Pearl Harbor Filmography: Movies Worth Watching
Hollywood movies might not be the best way to get the most accurate information, but that doesn’t mean you can’t enjoy a slightly fictionalized account of historical events – as long as you can recognize the inaccuracies as they come. On the subject of Pearl Harbor, there are dozens of movies you can sit down and watch, but not all of them are worth the time and effort they may take to get through.

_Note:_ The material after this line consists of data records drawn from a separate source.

-- ==== Sys2Proof/Machine/MeshState.lean ====
section
/-! DEFINITION. State of the mesh: flits, routers and stitch links (chapter 8). -/

/-- What an error-correcting check finds (R194, R199, R229, R237). -/
inductive Sys2Proof.Ecc where
  | clean | corrected | failed
  deriving DecidableEq, Repr

namespace Sys2Proof.Machine

/-- Flit TYPE (Table 8-2). -/
inductive FlitType where
  | write | readReq | readRsp | rspList | chain | ctrl | ack | reserved
  deriving DecidableEq, Repr

/-- A requester of a merged read (Table 8-6). -/
structure Requester where
  x : Nat
  y : Nat
  line : Nat
  tag : Nat
  deriving DecidableEq, Repr

/-- A flit: its header (Table 8-2) and the part of its payload that a rule reads. -/
structure Flit where
  vc : Nat
  type : FlitType
  part : Nat
  dstX : Nat
  dstY : Nat
  srcX : Nat
  srcY : Nat
  line : Nat := 0
  fence : Bool := false
  cipher : Bool := false
  last : Bool := true
  tag : Nat := 0
  /-- READ_REQ and RSP_LIST: TARGET, KEY, NOMERGE and the requesters (Table 8-6). -/
  target : Nat := 0
  key : Nat := 0
  noMerge : Bool := false
  reqs : List Requester := []
  /-- WRITE and READ_RSP: the 256 bytes of the block. -/
  data : List Byte := []
  /-- Lines written under the line mask (R194): which of the four lines a WRITE carries. -/
  lines : Nat := 15
  /-- A reserved byte, FLAGS bits 7:1 or an entry beyond COUNT of the payload of Table 8-6 is not zero. -/
  extra : Bool := false
  /-- Marked poisoned by a link that could not correct a payload word (R199). -/
  poisoned : Bool := false
  /-- Port traffic on its way to a port, which routes by R220: the PORT_ID. -/
  toPort : Option Nat := none
  /-- What the link it arrived over found in its payload words, and whether it could not correct the header (R199). -/
  link : Ecc := .clean
  headLost : Bool := false
  /-- READ_REQ: what the owner's SRAM read finds (R194). -/
  ecc : Ecc := .clean
  deriving DecidableEq, Repr

/-- Output ports of a router (R202). -/
inductive Out where
  | here | north | south | east | west
  deriving DecidableEq, Repr

/-- A flit in flight: the router it reaches next and the output it left the last one over, none where a unit of that router sent it. -/
structure Moving where
  at_ : Nat × Nat
  last : Out
  flit : Flit
  deriving DecidableEq, Repr

/-- One router (Tables 8-9 and 8-10, R209, R211). -/
structure Router where
  /-- ROUTER_CTRL. -/
  ctrl : BitVec 32 := 0x60
  merges : BitVec 24 := 0
  unmerges : BitVec 24 := 0
  hwm : BitVec 6 := 0
  /-- READ_REQs waiting for an output, oldest first (R209). -/
  waiting : List Flit := []
  /-- Fork buffer, oldest first, at most 32 entries: the output and the copy (R211). -/
  fork : List (Out × Flit) := []
  /-- Reissue queue, at most 16 entries (R211). -/
  reissue : List Flit := []
  deriving DecidableEq, Repr

/-- One stitch link (R200, R201, R215). -/
structure Stitch where
  lanes : Nat := 0
  disabled : Bool := false
  /-- Flits replayed since device reset. -/
  replays : Nat := 0
  deriving DecidableEq, Repr

/-- Chapter 8 state outside tiles. -/
structure MeshState where
  routers : Tab Router := []
  links : Tab Stitch := []
  /-- Flits in flight, oldest first: the order of one source, destination and VC is the list's (R203). -/
  flight : List Moving := []
  /-- Bring-up has set ROUTER_CTRL.VC3_SHARE by Table 8-7 (R221). -/
  shared : Bool := false
  /-- Background scrub position of each tile (R194), by physical tile. -/
  scrub : Tab Nat := []
  deriving DecidableEq, Repr

end Sys2Proof.Machine
end

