-- ==== Sys2Proof/Machine/EntropyState.lean ====
section
/-! DEFINITION. State of Headwater, the entropy source (chapter 15). -/

namespace Sys2Proof.Machine

/-- HW_STATUS.STATE (Table 15-2). -/
inductive HwState where
  | startup | run | switching | failed
  deriving DecidableEq, Repr

/-- Encoding of STATE (Table 15-2). -/
def HwState.code : HwState → Nat
  | .startup => 0 | .run => 1 | .switching => 2 | .failed => 3

/-- A request that waits for Headwater (R439) or for the end of deep idle (R452): its mailbox, opcode, TAG and payload. -/
structure Waiter where
  box : Nat
  opcode : Nat
  tag : BitVec 32
  flags : Nat
  seq : BitVec 32
  header : List Byte
  payload : List Byte
  deriving DecidableEq, Repr

/-- Chapter 15 state. -/
structure EntropyState where
  state : HwState := .startup
  /-- 0 HEADWATER, 1 SENTINEL. -/
  source : Bool := false
  lastTest : BitVec 3 := 0
  lastUnit : BitVec 5 := 0
  pairFail : BitVec 16 := 0
  pairEn : BitVec 16 := 0xFFFF
  reseeds : BitVec 16 := 0
  sentFail : BitVec 24 := 0
  sentEn : BitVec 24 := 0
  /-- The pool's startup test in progress comes from a SELFTEST, which may re-admit failed sentinels (R426, R436). -/
  readmit : Bool := false
  /-- Expander key; 64 zero bytes when destroyed (R432). -/
  key : List Byte := List.replicate 64 0
  ctr : Nat := 0
  seeded : Bool := false
  /-- Conditioned bytes taken from the noise sources since power-on: the place in the noise (R424, R430). -/
  drawn : Nat := 0
  /-- Expander calls since the last periodic known-answer test (R443). -/
  sinceKat : Nat := 0
  /-- Masking seed of each crypto engine (R439, class 4). -/
  masks : Tab (List Byte) := []
  /-- Pairs of each BOOT_EPOCH failure, for the exclusion threshold of Table 17-8. -/
  excluded : List Nat := []
  /-- Requests of classes 1-3 and 5 that wait for output, oldest first (R439). -/
  waiters : List Waiter := []
  /-- Mailbox of the last ENTROPY_GET served from the queue (R439, class 6). -/
  lastBox : Nat := 0
  deriving DecidableEq, Repr

end Sys2Proof.Machine
end

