-- ==== Sys2Proof/Machine/ArrayUnit.lean ====
section
/-! DEFINITION. What the matrix array of one tile does: issue, retire, spill, load, drain (R60-R87). The functions act on
the array's own state and on the bytes of tile SRAM. -/

namespace Sys2Proof.Machine

/-- ACC_MODE of an ACC_CTRL value (Table 3-4): 0 SUM, 1 MAXI, 2 MINI. -/
def accMode (ctrl : BitVec 32) : Nat := bits ctrl.toNat 7 6
/-- The spill slot's first line (Table 3-3). -/
def spillLine (ctrl : BitVec 32) : Nat := bits ctrl.toNat 31 16
def spillOn (ctrl : BitVec 32) : Bool := ctrl.toNat.testBit 5
def suMode (ctrl : BitVec 32) : Bool := ctrl.toNat.testBit 4

/-- ACC_STATUS as the tile reports it (Table 3-5). -/
def ArrayState.status (a : ArrayState) : BitVec 32 :=
  BitVec.ofNat 32 ((if a.accLong then 2 ^ 31 else 0) + a.segCnt % 32 * 2 ^ 25 + a.termCnt % 2 ^ 25)

/-- Products per issue (Table 3-1). -/
def issueWidth (a b : Fmt) : Nat :=
  let narrow : Fmt → Bool := fun f => match f with
    | .e3m2 | .e2m3 | .e2m1 | .int4 => true
    | _ => false
  if a = .spin1 || b = .spin1 then 4 else if narrow a && narrow b then 2 else 1

/-- An array multiply (Table 12-21). -/
structure Mma where
  aFmt : Fmt
  bFmt : Fmt
  aMx : Bool
  bMx : Bool
  k : Nat
  kBase : Nat
  aLine : Nat
  bLine : Nat
  aPitch : Nat
  bPitch : Nat
  deriving DecidableEq, Repr

/-- The operand words of an MMA read by Table 12-21. -/
def Mma.ofWords (w0 w1 : Word) : Mma :=
  let x := w0.toNat
  let y := w1.toNat
  { aFmt := Fmt.ofCode (bits x 63 60), bFmt := Fmt.ofCode (bits x 59 56), aMx := bit x 55, bMx := bit x 54,
    k := bits x 47 32, kBase := bits x 31 0, aLine := bits y 63 48, bLine := bits y 47 32,
    aPitch := bits y 31 24, bPitch := bits y 23 16 }

def Mma.aLayout (i : Mma) : Layout := ⟨i.aLine, i.aPitch, 64, i.k, i.aFmt, i.aMx⟩
def Mma.bLayout (i : Mma) : Layout := ⟨i.bLine, i.bPitch, 64, i.k, i.bFmt, i.bMx⟩

/-- A group of m values, padded with zero operands (R60). -/
def padGroup (m : Nat) (xs : List Val) : List Val := xs ++ List.replicate (m - xs.length) Val.zero

/-- The issues of a multiply over the rows of A and of B, n of them from product k0 on; tickets are given at issue. -/
def mmaIssues (ctrl : BitVec 32) (m : Nat) : Nat → Nat → Nat → Nat → List (List Val) → List (List Val) → List Issue
  | 0, _, _, _, _, _ => []
  | n + 1, k, kBase, k0, a, b =>
    { ticket := 0, ctrl := ctrl, m := m, real := min m (k - k0), index := BitVec.ofNat 32 (kBase + k0),
      a := a.map fun r => padGroup m (r.take m), b := b.map fun r => padGroup m (r.take m) } ::
      mmaIssues ctrl m n k kBase (k0 + m) (a.map (·.drop m)) (b.map (·.drop m))
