-- ==== Sys2Proof/Machine/ErrorOps.lean ====
section
/-! DEFINITION. Detectors: placing an event, the ring, the leaky counter, the class actions, repairs, the Plate ring, device reset and
the end of every command (chapter 17; R390, R401, R473, R479). -/

namespace Sys2Proof.Machine

/-- One event of a detector. -/
structure Hit where
  det : Nat
  loc : Loc := {}
  part : Nat := 0
  /-- Syndrome bytes. -/
  syn : List Byte := []
  /-- Class, where it is not the detector's only one. -/
  cls : Option Nat := none
  /-- Frame, row, link or port number for the repair. -/
  place : Nat := 0
  /-- The instance's own unit count where its window counts no cycles (Table 17-8). -/
  units : Option Nat := none
  injected : Bool := false
  noRepair : Bool := false
  /-- A unit that fails a self-test is lasting at once (R481). -/
  lasting : Bool := false

/-- The die that a location's counters belong to. -/
def Loc.dieIx (l : Loc) : Nat := if l.die < 24 then l.die else 0

def Loc.at (px py : Nat) : Loc := { die := dieAt px py, px := px, py := py }

/-- Location of a scale-out port. -/
def portLoc (id : Nat) : Loc := { die := portDie id, unit := id }

/-- Location of a logical tile. -/
def State.locOf (s : State) (t : Nat) : Loc :=
  match s.place (t % 48) (t / 48) with
  | some p => Loc.at p.1 p.2
  | none => { die := s.fuses.dieOf t }

/-- The row or frame that tells apart the instances at one location (Table 17-8: 0x0501 per row, 0x0502 per frame). -/
def instPlace (det place : Nat) : Nat := if det = 0x0501 ∨ det = 0x0502 then place else 0

/-- The instance of a detector at a location and place. -/
def ErrState.instAt (e : ErrState) (det : Nat) (l : Loc) (place : Nat) : DetInst :=
  (e.insts.find? fun d => decide (d.det = det) && decide (d.loc = l) && decide (d.place = instPlace det place)).getD
    { det := det, loc := l, place := instPlace det place }

/-- The first instance of a detector at a location. -/
def ErrState.inst (e : ErrState) (det : Nat) (l : Loc) : DetInst :=
  (e.insts.find? fun d => decide (d.det = det) && decide (d.loc = l)).getD { det := det, loc := l }

def ErrState.setInst (e : ErrState) (d : DetInst) : ErrState :=
  if e.insts.any (fun x => decide (x.det = d.det) && decide (x.loc = d.loc) && decide (x.place = d.place)) then
    { e with insts := e.insts.map fun x => if x.det = d.det ∧ x.loc = d.loc ∧ x.place = d.place then d else x }
  else { e with insts := e.insts ++ [d] }

/-- An instance whose fault has been repaired: its level is 0, below the threshold (R474, R481). -/
def ErrState.calm (e : ErrState) (det : Nat) (l : Loc) (place : Nat) : ErrState :=
  { e with insts := e.insts.map fun d =>
      if d.det = det ∧ d.loc = l ∧ d.place = instPlace det place then { d with level := 0, sev := 0 } else d }

/-- Spillway counts events whose detail is dropped (R478). -/
def ErrState.dropped (e : ErrState) (n : Nat) : ErrState :=
  { e with spillDetail := BitVec.ofNat 40 (sat 40 (e.spillDetail.toNat + n)) }

/-- A record given the next RECORD_SEQ and put into the ring (R475, R476, R478). -/
def ErrState.ringWrite (e : ErrState) (r : ErrRec) : ErrState :=
  let falls := decide (e.ringFree = 257)
  { e with ring := e.ring ++ [{ r with seq := e.nextSeq }], nextSeq := e.nextSeq + 1,
           fullEpisodes := if falls then BitVec.ofNat 8 (sat 8 (e.fullEpisodes.toNat + 1)) else e.fullEpisodes }

/-- What a new record brings: EVENT ERROR for one of class EC_CONTAINED or above (R476), a count in EVENTS for one of a lower class that is
charged to a partition (Table 10-3). -/
def State.errorEvent (s : State) (r : ErrRec) : State :=
  if r.cls < 2 then s.updRun r.part fun x => { x with events := x.events + 1 }
  else
    let detail := beBytes 2 r.det ++ beBytes 1 r.cls ++ beBytes 1 r.part
    let s := s.event 0 0x0004 r.part detail
    if r.part ≠ 0 && s.host.boxes.has r.part then s.event r.part 0x0004 r.part detail else s

/-- leaky_event of R481: whether the event is lasting, and the new level and mark. -/
def leakyEvent (level mark now t w : Nat) : Bool × Nat × Nat :=
  if t = 1 then (true, level, mark)
  else
    let step := w / t
    let n := if w = 0 then 0 else (now - mark) / step
    let level := if w = 0 then level else if level ≤ n then 0 else level - n
    let mark := if w = 0 then mark else mark + n * step
    (decide (t ≤ level + 1), level + 1, mark)

/-- place_event of R477 for a record built with COUNT 1: the new error state, and the record when one was written. -/
def ErrState.place (e : ErrState) (d : DetInst) (r : ErrRec) : ErrState × Option ErrRec :=
  let d := { d with total := d.total + 1, sev := r.sev }
  let isOpen := fun (o : ErrRec) =>
    decide (d.openRec = some o.seq) && decide (o.count < 2 ^ 32 - 1) && decide (o.cls = r.cls) && decide (o.sev = r.sev)
  if e.ring.any isOpen then
    let ring := e.ring.map fun (o : ErrRec) =>
      if isOpen o then { o with count := o.count + 1, last := r.last, flags := o.flags ||| 1 } else o
    ((({ e with ring := ring } : ErrState).setInst d).dropped 1, none)
  else if 0 < d.held then
    ((e.setInst { d with held := d.held + 1, heldLast := r.last }).dropped 1, none)
  else if (if 3 ≤ r.cls then 0 else 256) < e.ringFree then
    let r := { r with seq := e.nextSeq }
    ((e.setInst { d with openRec := some e.nextSeq }).ringWrite r, some r)
  else (e.setInst { d with held := 1, heldRec := some r, heldLast := r.last }, none)
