/-- CHAIN (R104, R105, R107). -/
def State.deliverChain (s : State) (k : Conn) (serial : Nat) (b : List Byte) : State :=
  let step := field b 0 8
  let id := field b 8 4
  let off := field b 16 4 * 8
  let num := field b 20 2
  let flags := field b 22 2
  let abort := bit flags 14
  let bs := b.drop 24
  if b.length < 24 ∨ bs.length ≠ 8 * num ∨ bits flags 13 4 ≠ 0 ∨ 3 < flags % 16 ∨ (if abort then num ≠ 0 else num = 0 ∨ 1021 < num) then s.badFrame k
  else
    let last := bit flags 15 || abort
    let total := if last then some (off + bs.length) else none
    match k.rxFrame serial 4 off bs total 0 false with
    | none => s.badFrame k
    | some m =>
      let m : RxMsg := { m with complete := m.whole || abort }
      let s := s.updConn k.part k.peer k.ix fun c => c.setRx serial m
      let fresh := !abort && !((((s.part k.part).getD {}).chainIn.any fun c => decide (c.id = id ∧ c.step = step) && c.parts.has off))
      let s := if fresh then s.regionWrite k.part 0 0 (fun _ => Config.inboxPlace id step off) bs else s
      let s := s.updPart k.part fun x =>
        { x with chainIn := putChain id step (field b 12 4) (flags % 16) off bs (if abort then none else total) abort x.chainIn }
      if abort && s.headWaits k.part id step then s.endJob k.part .aborted else s

/-- The halo inbox takes entries; the first copy stands (R165). -/
def putHalo (h : HaloIn) (off : Nat) (bs : List Byte) (total : Option Nat) : List HaloIn → List HaloIn
  | [] => [{ h with parts := [(off, bs)], total := total }]
  | c :: t =>
    if c.sameGroup h then
      { c with parts := if c.parts.has off then c.parts else c.parts.set off bs,
               total := match c.total with
                 | some n => some n
                 | none => total } :: t
    else c :: putHalo h off bs total t

/-- HALO (R164, R165). -/
def State.deliverHalo (s : State) (k : Conn) (serial : Nat) (b : List Byte) : State :=
  let flags := field b 22 2
  let wide := bit flags 14
  let size := if wide then 520 else 8
  let num := field b 20 2
  let off := field b 16 4 * size
  let bs := b.drop 24
  let last := bit flags 15
  if b.length < 24 ∨ bs.length ≠ size * num ∨ bits flags 13 0 ≠ 0 ∨ 15 < field b 12 2 ∨ (num = 0 && !last) then s.badFrame k
  else
    let total := if last then some (off + bs.length) else none
    match k.rxFrame serial 3 off bs total 0 false with
    | none => s.badFrame k
    | some m =>
      let m : RxMsg := { m with complete := m.whole }
      let s := s.updConn k.part k.peer k.ix fun c => c.setRx serial m
      let h : HaloIn := { panel := k.peer, src := field b 14 2, step := field b 0 8, sweep := field b 8 4, colour := field b 12 2, wide := wide }
      let held := ((s.part k.part).getD {}).haloIn.any fun c => c.sameGroup h && c.parts.has off
      let s := if held then s else s.regionWrite k.part 1 0 (fun _ => Config.haloPlace h.src h.step h.sweep h.colour off) bs
      s.updPart k.part fun x => { x with haloIn := putHalo h off bs total x.haloIn }

/-- The step of an ARRIVE matches the barrier that waits; where none waits yet, it is held for one to come (R306). -/
def Part.arriveFits (x : Part) (step : Nat) : Bool :=
  if x.released then decide (x.meridian.toNat < step)
  else if x.gathered then decide (step = x.meridian.toNat)
  else decide (x.meridian.toNat ≤ step)
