/-- The controller serves the next request of a slot: its elements move, or the descriptor faults. -/
def State.hbmServe (s : State) (p t n : Nat) (x : Part) (ecc : Ecc) : State :=
  let sl := (s.tile t).slot n
  let d := sl.desc
  let tlb := (s.tile t).ferry.tlb
  let ps := sl.pages
  match missing x tlb ps with
  | some _ => s
  | none =>
    match x.hitFault tlb ps with
    | some (code, va) => s.ferryFault p t n code va (faultStatus code)
    | none =>
      let used := usedEntries tlb ps
      let s := s.updTile t fun y =>
        { y with ferry := { y.ferry with tlb := used.foldl (fun l q => tlbPut l q.1 q.2.2.2) y.ferry.tlb } }
      let r := s.accessAll p ecc used
      match r.2 with
      | some va =>
        if (r.1.running p).isSome then r.1.ferryFault p t n 5 va (faultStatus 5) else r.1
      | none =>
        let s := r.1
        let a := sl.cursor
        let b := d.chunkEnd a
        if d.dst = 3 then
          let s := s.setSlot t n { sl with fetched := b } false
          if b = d.total then (s.sendDescriptor p t n).portPoll p t n else s
        else (s.ferryMove p t n a b).ferryProgress p t n b

/-- HBM_REQUEST (R227): the next request of a descriptor, in the order of its positions. -/
def execHbmRequest (tile slot : Nat) (ecc : Ecc) (s : State) : Host.Outcome State Fault Refusal :=
  .next (finish s (
    let p := s.ownerOf tile
    let s := if ((s.tile tile).slot slot).desc.src = 3 then s.takeMessage p tile slot else s
    match s.part p with
    | some x =>
      let sl := (s.tile tile).slot slot
      if sl.wantsHbm && decide (x.hold ≠ .rest) && !((s.tile tile).ferryStalls sl.desc) then s.hbmServe p tile slot x ecc else s
    | none => s))

/-! ## PTE changes (R240) -/

/-- Firmware may bring a page to this entry: mapped, unlocked, well formed, its frame the old one or a free one. -/
def State.changeOk (s : State) (old new : Word) : Bool :=
  let f := pteFrame new
  pteValid old && !(pteLock old) && pteValid new && !(pteLock new) && !(pteTouch new) && !(pteReserved new) && !(s.frameBad new) &&
    ((decide (pteFrame old = f) && (ptePar old == ptePar new)) || (if ptePar new then s.slotFree f else s.frameFree f))

/-- Steps 1 and 2: LOCK is set and the page is invalidated in every ferry of the partition. -/
def execPteChange (part vpn : Nat) (pte : Word) (s : State) : Host.Outcome State Fault Refusal :=
  .next (finish s (
    match s.part part with
    | none => s
    | some x =>
      if s.changeOk (x.pte vpn) pte then
        let s := s.updPart part fun x => { x with ptes := x.ptes.set vpn (pteSet (x.pte vpn) 59 true) }
        let s := s.updTiles (s.tilesOf part) fun y => { y with ferry := { y.ferry with invalidating := vpn :: y.ferry.invalidating } }
        { s with hbm := { s.hbm with changes := ⟨part, vpn, pte⟩ :: s.hbm.changes } }
      else s))

/-- Once every ferry has acknowledged, the page is moved, the new entry written and LOCK cleared. -/
def State.changeDone (s : State) (p vpn : Nat) : State :=
  match s.part p, s.hbm.changes.find? fun c => decide (c.part = p ∧ c.vpn = vpn) with
  | some x, some c =>
    if (s.tilesOf p).any fun t => (s.tile t).ferry.invalidating.contains vpn then s
    else
      let old := x.pte vpn
      let owned := (s.hbm.owned.erase (frameKey (ptePar old) (pteFrame old))).set (frameKey (ptePar c.pte) (pteFrame c.pte)) p
      let s : State := { s with hbm := { s.hbm.movePage old c.pte with owned := owned, changes := s.hbm.changes.erase c } }
      s.updPart p fun x => { x with ptes := x.ptes.set vpn c.pte }
  | _, _ => s

/-- A ferry acknowledges: it holds no entry for the page (R240). -/
def execInvalidateAck (tile vpn : Nat) (s : State) : Host.Outcome State Fault Refusal :=
  .next (finish s (
    if (s.tile tile).ferry.invalidating.contains vpn then
      (s.updTile tile fun y =>
        { y with ferry := { y.ferry with invalidating := y.ferry.invalidating.filter (fun v => decide (v ≠ vpn)),
                                         tlb := y.ferry.tlb.filter fun e => decide (e.1 ≠ vpn) } }).changeDone (s.ownerOf tile) vpn
    else s))

/-! ## Controllers (R228, R229) -/

/-- A bank is refreshed at the rate its stack's temperature calls for (R228). -/
def execRefreshBank (site temp : Nat) (s : State) : Host.Outcome State Fault Refusal :=
  .next (finish s (
    if s.fuses.hasStack site then
      let k := s.hbm.stackTab.getD site {}
      { s with hbm := { s.hbm with stackTab := s.hbm.stackTab.set site { k with temp := temp, refreshes := k.refreshes + 1 } } }
    else s))

/-- Refreshes per interval of the base rate (R228). -/
def refreshRate (temp : Nat) : Nat := if temp ≤ 85 then 1 else if temp ≤ 95 then 2 else 4
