-- ==== Sys2Proof/Certificates/Slice0/Obligations.lean ====
section
/-! DEFINITION. The statements for the provers. A statement that a command completes names the next state, under hypotheses on the
state and the operands alone; where it says OnlyTile or OneTile, or writes the next state out, it is the command's frame too. -/

open Sys2Proof Sys2Proof.Machine

/-- The array of tile k, its SRAM and the flags raised, after an operation on what the front instruction found. -/
def Claim.fx (s : State) (k : Nat) (f : ArrayFx → ArrayFx) : ArrayFx := f { arr := (s.front k).array, sram := (s.front k).sram }

/-- R354, R358, R360, R71, R356: LOOP, ENDLOOP, END, ACC_CTRL and WAIT_FERRY, where the tile may dispatch, change their tile alone:
LOOP opens a body with its run count, ENDLOOP goes back while runs are left, END marks the stream done, ACC_CTRL sets the control register
but for SU_MODE (R135), WAIT_FERRY holds the stream unless its slot is idle, done, or has moved enough elements. END of a tile's handler
ends that handler, and starts the streams of the whole partition once every tile has ended its own (the model's choice, log 122). -/
def Obligations.StreamControlCompletes : Prop :=
  ∀ (s : State) (k : Nat), s.Calm → s.canIssue k = true →
    (∀ w0 : Word, bits w0.toNat 63 32 = 0 → bits w0.toNat 31 0 ≠ 0 → (s.tile k).loops.length < 4 →
      ∃ t, exec (.loopOpen k w0) s = .next t ∧ s.OnlyTile t k ∧ (t.tile k).pos = (s.tile k).pos + 1 ∧
        (t.tile k).loops = ((s.tile k).pos + 1, bits w0.toNat 31 0) :: (s.tile k).loops) ∧
    (∀ (start n : Nat) (rest : List (Nat × Nat)), (s.tile k).loops = (start, n) :: rest →
      ∃ t, exec (.loopClose k) s = .next t ∧ s.OnlyTile t k ∧
        (1 < n → (t.tile k).pos = start ∧ (t.tile k).loops = (start, n - 1) :: rest) ∧
        (n ≤ 1 → (t.tile k).pos = (s.tile k).pos + 1 ∧ (t.tile k).loops = rest)) ∧
    ((s.tile k).loops = [] → s.inHandler (s.ownerOf k) = false →
      ∃ t, exec (.endStream k) s = .next t ∧ s.OnlyTile t k ∧ (t.tile k).ended = true) ∧
    ((s.tile k).loops = [] → s.inHandler (s.ownerOf k) = true →
      exec (.endStream k) s = .next (finish s (((s.took (s.ownerOf k) k).handlerEnd (s.ownerOf k) k).completed
        (s.ownerOf k) k (s.tile k).iseq.toNat unitNone 0))) ∧
    (∀ v : BitVec 32, accCtrlOk (ins 0x04 false [v.setWidth 64]) = true →
      ∃ t, exec (.accCtrl k v) s = .next t ∧ s.OnlyTile t k ∧ (t.tile k).array = (Claim.fx s k (ArrayFx.setCtrl v)).arr ∧
        (t.tile k).array.ctrl = (v &&& 0xFFFFFFEF) ||| ((s.tile k).array.ctrl &&& 0x10)) ∧
    (∀ w0 : Word, singleOk (ins 0x0F false [w0]) = true →
      ∃ t, exec (.waitFerry k w0) s = .next t ∧ s.OnlyTile t k ∧
        (t.tile k).waitFerry =
          if ((s.tile k).slot (bits w0.toNat 5 0)).phase = .idle ∨ ((s.tile k).slot (bits w0.toNat 5 0)).phase = .done ∨
              bits w0.toNat 63 16 ≤ ((s.tile k).slot (bits w0.toNat 5 0)).done
          then none else some (bits w0.toNat 5 0, bits w0.toNat 63 16))

/-- A dispatched array instruction has left this in its tile: the array, FP_STATUS with the flags raised joined, the SRAM where no trace
ring is written. -/
def Claim.arrayLeft (s t : State) (k : Nat) (r : ArrayFx) : Prop :=
  (t.tile k).array = r.arr ∧ (t.tile k).fp = (s.tile k).fp ||| r.flags.toBits ∧
    (s.traceLevel (s.ownerOf k) = 0 → (t.tile k).sram = r.sram)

The following are movies revolving around the Pearl Harbor attack that you may want to add to your collection. They prove to both be entertaining entrees in cinema while still showing much-deserved respect to the men and women affected by the surprise Japanese raid.
Tora! Tora! Tora!
Named after the Japanese cry that was radioed back to the Japanese aircraft carriers when Pearl Harbor came into view, Tora was an acronym for totsugeki raigeki, or lightning attack, which was used to signify that the fighters had achieved complete surprise. Tora! Tora! Tora! aimed to put the events of Pearl Harbor front and center, looking beyond the attack and instead pinpoints the mistakes that the United States made that led to the possibility of a surprise attack.
From Here to Eternity
Montgomery Clift, Deborah Kerr, and Burt Lancaster head this Oscar-winning depiction of life on a Hawaiian Army base. The film steers away from glorifying the attack and rather focuses on the lives that were interrupted and how life at the base was prior to the surprise attack. From Here to Eternity humanizes the soldiers who were involved in Pearl Harbor, something that many Pearl Harbor movies fail to do as the big payoff is always the attack. With eight Academy Awards, it appears people aren’t only interested in destruction and mayhem.
I Bombed Pearl Harbor
The name of this 1960 Japanese film was Hawaii-Midway Battle of the Sea and Sky: Storm in the Pacific Ocean, but upon its release in the American market, it was stamped with a much catchier title. Unsurprisingly, the film tackles the events of Pearl Harbor and World War II from the viewpoint of a Japanese aviator. Not the most uplifting tale, I Bombed Pearl Harbor depicts the aviator’s joy over the victory at Pearl Harbor and the sudden turnaround after the Japanese defeat at the Battle of Midway.
December 7th
This 1943 film won the Academy Award for Documentary Short Subject, but it’s far from a true-to-life documentary. Though effective in retelling the events of Pearl Harbor, December 7th includes dramatizations of the attack and scenes written specifically for the film. Director John Ford was so effective in recounting the events of the attack that much of the film was confused for actual footage. The original cut was much longer but the movie lost about an hour of footage when the War Department determined it exposed the military’s lack of preparedness.